The Pennsylvania House of Representatives has approved a bill that would extend state subsidies for two years to more than 30,000 doctors and health care providers who pay into a state-run program that provides catastrophic medical malpractice insurance.
The bill, which passed 196-4, still requires approval from the state Senate. The bill would extend the subsidies through 2006.
Last year, the Legislature approved two years of subsidies for doctors, covering 2003 and 2004, at an annual cost of $220 million to be paid out of cigarette tax revenues and overflows from a state automobile insurance fund.
Gov. Ed Rendell had first proposed the subsidy to help doctors afford rising insurance premiums until tougher restrictions on the filing of medical malpractice lawsuits designed to lower insurance costs could take effect.
Rendell’s spokeswoman Kate Philips said that the administration will review whether to support a four-year subsidy, as opposed to the three-year subsidy that the governor originally proposed.

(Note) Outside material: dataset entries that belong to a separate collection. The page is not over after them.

-- ==== Sys2Proof/Machine/Melquin.lean ====
section
/-! DEFINITION. The Melquin path and the closing exchange (R430 to R438), LATE notices (R390), and the start of
collectives (R414). -/
namespace Sys2Proof.Machine

/-! ### Packets (R428, R429, R569) -/

/-- The MQ extension. -/
def mqExt (comm op phase rank relays : Nat) (ident : DWord) (sig : Word) (payload : List Byte) : List Byte :=
  beBytes 2 comm ++ beBytes 1 op ++ beBytes 1 phase ++ beBytes 2 rank ++ beBytes 2 relays ++ beBytes 8 ident.toNat
    ++ beBytes 4 sig.toNat ++ beBytes 4 (crc32c payload).toNat

/-- A Melquin-path packet to a node. -/
def mqPkt (c : Ctl) (ptype node : Nat) (ext payload : List Byte) : Pkt :=
  { ptype := ptype, dst := node, src := c.selfNode, inc := c.dev.incarnation, msgLen := payload.length, ext := ext, payload := payload }

/-- Send a Melquin-path packet of a collective. -/
def sendMq (c : Ctl) (d : Plane) (x : Coll) (ptype dest phase rank relays : Nat) (payload : List Byte) : Plane :=
  sendControl c d (mqPkt c ptype (x.node dest) (mqExt x.comm x.op phase rank relays x.ident x.sig payload) payload) true

/-- Fields of an MQ extension. -/
structure MqHdr where
  comm : Nat
  op : Nat
  phase : Nat
  src : Nat
  relays : Nat
  ident : DWord
  sig : Word
  crc : Word
  deriving DecidableEq, Repr

def mqHdr (ext : List Byte) : MqHdr :=
  { comm := getBe ext 0 2, op := getByte ext 2, phase := getByte ext 3, src := getBe ext 4 2, relays := getBe ext 6 2
    ident := BitVec.ofNat 64 (getBe ext 8 8), sig := BitVec.ofNat 32 (getBe ext 16 4), crc := BitVec.ofNat 32 (getBe ext 20 4) }

/-- An MQ packet obeys R428 and R429 as far as its own bytes say. -/
def mqPktOk (p : Pkt) : Bool :=
  let h := mqHdr p.ext
  p.bare && crc32c p.payload == h.crc && decide (p.payload.length ≤ 2048)
    && (p.ptype != ptMqLate || p.payload.length == 4) && (p.ptype != ptMqClose || p.payload.length == 160)
    && (if p.ptype = ptMqReady ∨ p.ptype = ptMqAbort then h.comm == 0xFFFF
        else decide (h.comm < 1024) && decide (1 ≤ h.op) && decide (h.op ≤ 8))
    && decide (h.phase ≤ 2) && (p.ptype == ptMqData || h.phase == 0) && decide (h.relays ≤ 511)

/-! ### The path (R430, R431) -/

/-- The larger of a member's SRC and DST sizes in bytes. -/
def Coll.memberBytes (x : Coll) : Nat :=
  let src := elemBytes x.inFmt x.count
  let dst := elemBytes x.outFmt (if x.op = opAllGather then x.size * x.count else x.count)
  max src dst

/-- Whether a collective uses the Melquin path (R430). -/
def Coll.melquin (c : Ctl) (x : Coll) : Bool :=
  x.op == opBarrier ||
    ((x.op == opAllReduce || x.op == opAllGather || x.op == opBroadcast) && decide (x.memberBytes ≤ 256)
      && (match c.job.comms.find? (·.comm == x.comm) with | some r => r.vein == 0xFF | none => true))

/-- The leader of a rank, and the number of leaders. -/
def Coll.leader (x : Coll) : Nat := x.rank / 8 * 8
def Coll.leaders (x : Coll) : Nat := ceilDiv x.size 8

/-- The ranks of a block, and the ranks that contribute (for BROADCAST only the root). -/
def Coll.block (x : Coll) (b : Nat) : List Nat := (List.range x.size).filter fun r => r / 8 == b
def Coll.contributes (x : Coll) (r : Nat) : Bool := x.op != opBroadcast || r == x.root

/-- Bytes of one contribution. -/
def Coll.contribBytes (x : Coll) : Nat := if x.op = opBarrier then 0 else elemBytes x.inFmt x.count

/-- The contributions of a block that a leader holds, raw and in rank order. -/
def Coll.blockBytes (x : Coll) (b : Nat) : List Byte :=
  ((x.block b).filter x.contributes).flatMap fun r => SMap.find [] x.contrib r

/-- Whether every contribution of a block is held. -/
def Coll.blockHeld (x : Coll) (b : Nat) : Bool := ((x.block b).filter x.contributes).all (x.haveRank.contains ·)

/-- Leaders that a ring packet reaches clockwise and counter-clockwise (R431). -/
def Coll.cwReach (x : Coll) : Nat := ceilDiv (x.leaders - 1) 2
def Coll.ccwReach (x : Coll) : Nat := (x.leaders - 1) / 2

/-- Send this leader's block around the ring. -/
def sendRing (c : Ctl) (d : Plane) (x : Coll) : Plane :=
  let b := x.rank / 8
  let m := x.leaders
  let bs := x.blockBytes b
  let d := if 1 ≤ x.cwReach then sendMq c d x ptMqData ((b + 1) % m * 8) 1 x.rank (x.cwReach - 1) bs else d
  if 1 ≤ x.ccwReach then sendMq c d x ptMqData ((b + m - 1) % m * 8) 1 x.rank (x.ccwReach - 1) bs else d

/-- A leader's block goes around the ring when it has contributions and all are held. -/
def Coll.ringReady (x : Coll) : Bool :=
  x.rank % 8 == 0 && x.blockHeld (x.rank / 8) && !((x.block (x.rank / 8)).filter x.contributes).isEmpty

/-- The result of the Melquin path from all contributions (R431). -/
def Coll.mqForm (x : Coll) : StageOut :=
  let of (r : Nat) : List Byte := SMap.find [] x.contrib r
  if x.op = opBarrier then { units := [[]] }
  else if x.op = opBroadcast then { units := [of x.root] }
  else if x.op = opAllGather then { units := [(List.range x.size).flatMap of] }
  else
    let accs := (List.range x.size).foldl (fun as r =>
      pushAll as (((unpackElems (fmtWidth x.inFmt) (of r)).take x.count).map (decodeElem x.inFmt))) []
    x.rounded 0 accs

/-- Write a Melquin-path result at DST_VA and complete, or wait for a translation (R431). -/
def mqWrite (c : Ctl) (d : Plane) (x : Coll) (bs : List Byte) : Plane :=
  let skip := x.op == opBarrier || (x.op == opBroadcast && x.rank == x.root && x.dst == 0)
  let w := if skip then (Except.ok (), d) else writeVa c d x.engine x.part x.dst bs
  match w.1 with
  | .ok () => collEnd c w.2 { x with bytes := if skip then 0 else bs.length, mqResult := some bs } stOk 0 {}
  | .error (.fault va k) =>
    if k = .walkError then
      collEnd c (faultAccess c w.2 (accessOf .collective x.part va true) k .other) x stTranslationFault 0 {}
    else collFault c (w.2.putColl { x with mqResult := some bs }) x va k true
  | .error e => collEnd c w.2 x (xfailStatus e) 0 {}

/-- A leader sends the result to its block (R431 phase 3). -/
def sendBlock (c : Ctl) (d : Plane) (x : Coll) (bs : List Byte) : Plane :=
  ((x.block (x.rank / 8)).filter (· != x.rank)).foldl (fun d r => sendMq c d x ptMqData r 2 x.rank 0 bs) d

/-- A leader that holds every contribution forms the result, sends it to its block and completes (R431). -/
def mqAdvance (c : Ctl) (d : Plane) (x : Coll) : Plane :=
  match d.coll x.comm x.ident with
  | none => d
  | some x =>
    if x.state ≠ .active ∨ x.rank % 8 ≠ 0 ∨ !((List.range x.size).filter x.contributes).all (x.haveRank.contains ·) then d
    else
      let o := x.mqForm
      let bs := o.units.flatten
      let x := { x with saturated := o.sat, nanOut := o.nan, infOut := o.inf, mqResult := some bs }
      let d := (d.putColl x)
      mqWrite c (sendBlock c d x bs) x bs

/-- A leader takes a contribution, and sends its block around when it was the last. -/
def mqHold (c : Ctl) (d : Plane) (x : Coll) (rank : Nat) (bs : List Byte) : Plane :=
  let x := { x with contrib := SMap.put [] x.contrib rank bs, haveRank := rank :: x.haveRank }
  let d := d.putColl x
  let d := if x.ringReady && x.rank / 8 == rank / 8 then sendRing c d x else d
  mqAdvance c d x

/-- When a resend on the Melquin path is due after a send now (R432, R435). -/
def mqDue (c : Ctl) (d : Plane) : Nat := c.ns + bits (d.reg Reg.colMqCfg) 9 0 * 1000

/-- The contribution that a member reads as it starts (R431 phase 1). -/
def mqBegin (c : Ctl) (d : Plane) (x : Coll) : Plane :=
  let x := { x with mqAt := mqDue c d }
  let d := d.putColl x
  if !x.contributes x.rank then mqAdvance c d x
  else
    let r := if x.op = opBarrier then (Except.ok [], d) else readVa c d x.engine x.part x.src x.contribBytes
    match r.1 with
    | .error (.fault va k) =>
      if k = .walkError then
        collEnd c (faultAccess c r.2 (accessOf .collective x.part va false) k .other) x stTranslationFault 0 {}
      else collFault c r.2 x va k false
    | .error e => collEnd c r.2 x (xfailStatus e) 0 {}
    | .ok bs =>
      if x.rank = x.leader then mqHold c r.2 x x.rank bs
      else
        let x := { x with contrib := SMap.put [] x.contrib x.rank bs, haveRank := [x.rank] }
        sendMq c (r.2.putColl x) x ptMqData x.leader 0 x.rank 0 bs

/-! ### Buffers (R432) -/

/-- The buffers that a collective's contributions of others take. -/
def Coll.buffers (x : Coll) : Nat :=
  if x.haveRank.isEmpty then 0 else ((x.haveRank.filter fun r => r != x.rank && r / 8 == x.rank / 8).length + x.ringRanks.length)

/-- Melquin buffers in use in a quadrant. -/
def mqInUse (d : Plane) (q : Nat) : Nat :=
  (d.col.early.filter (·.1 == q)).length + ((d.col.colls.filter (·.engine == q)).map (·.buffers)).sum

def mqRoom : Nat := 256

/-- The engine of a partition (R414, R439). -/
def engineOf (d : Plane) (part : Nat) : Nat := bits (d.reg (Reg.colEngine part)) 1 0

/-! ### MQ_DATA (R431, R432) -/

/-- A ring packet is forwarded onward in its direction, also when it is a duplicate (log 33). -/
def relayRing (c : Ctl) (d : Plane) (x : Coll) (h : MqHdr) (bs : List Byte) : Plane :=
  if h.relays = 0 then d
  else
    let m := x.leaders
    let b := x.rank / 8
    let o := h.src / 8
    let next := if (b + m - o) % m ≤ x.cwReach then (b + 1) % m else (b + m - 1) % m
    sendMq c d x ptMqData (next * 8) 1 h.src (h.relays - 1) bs

/-- The contributions of a ring packet, cut by rank. -/
def takeRing (x : Coll) (h : MqHdr) (bs : List Byte) : Coll :=
  let rs := (x.block (h.src / 8)).filter x.contributes
  { x with
    contrib := rs.zipIdx.foldl (fun m r => SMap.put [] m r.1 (slice bs (r.2 * x.contribBytes) x.contribBytes)) x.contrib
    haveRank := rs ++ x.haveRank, ringRanks := h.src :: x.ringRanks }

/-- Bytes of the result on the Melquin path. -/
def Coll.resultBytes (x : Coll) : Nat :=
  if x.op = opBarrier then 0 else elemBytes x.outFmt (if x.op = opAllGather then x.size * x.count else x.count)

/-- An MQ_DATA goes the way of its phase and has its bytes: a contribution from a member of the leader's block, a block's
contributions from another leader, or the result from the leader (R431, log 155). -/
def mqFits (x : Coll) (h : MqHdr) (n : Nat) : Bool :=
  if h.phase = 2 then x.rank % 8 != 0 && h.src == x.leader && n == x.resultBytes
  else if h.phase = 0 then x.rank % 8 == 0 && h.src / 8 == x.rank / 8 && h.src != x.rank && x.contributes h.src && n == x.contribBytes
  else
    let rs := (x.block (h.src / 8)).filter x.contributes
    x.rank % 8 == 0 && h.src % 8 == 0 && h.src != x.rank && !rs.isEmpty && n == rs.length * x.contribBytes

/-- An MQ_DATA for an active collective, by its phase (R431); a member discards a result that it already holds (R432). -/
def mqData (c : Ctl) (d : Plane) (x : Coll) (h : MqHdr) (bs : List Byte) : Plane :=
  if !mqFits x h bs.length then d.colStick .badPacket
  else if h.phase = 2 then (if x.mqResult.isSome then d else mqWrite c d x bs)
  else if h.phase = 0 then
    if x.haveRank.contains h.src then
      (match x.mqResult with | some r => sendMq c d x ptMqData h.src 2 x.rank 0 r | none => d)
    else if mqRoom ≤ mqInUse d x.engine then d.colStick .mqRefused
    else mqHold c d x h.src bs
  else
    if x.ringRanks.contains h.src then relayRing c d x h bs
    else if mqRoom ≤ mqInUse d x.engine then d.colStick .mqRefused
    else
      let d := relayRing c d x h bs
      let y := takeRing x h bs
      mqAdvance c (d.putColl y) y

The tax dollars help most physicians pay some or all of the assessment for the state-run fund called MCare, which helps pay the cost of malpractice claims that rise above the $500,000 in primary coverage that the state requires each doctor to secure from the private marketplace.
Certain high-risk specialists — orthopedic surgeons, general surgeons, neurosurgeons, obstetrician-gynecologists, emergency physicians, nurse-midwives and physicians who deliver babies in rural areas — would be relieved of their entire MCare assessment, an amount that is typically less than their primary coverage premiums.
Most other physicians would pay half of their MCare assessment. The House bill would add podiatrists to the doctors who pay half of their MCare assessment, which would cost the state about $2.7 million annually.
A doctor who accepts the subsidy must stay in Pennsylvania through the end of the following year.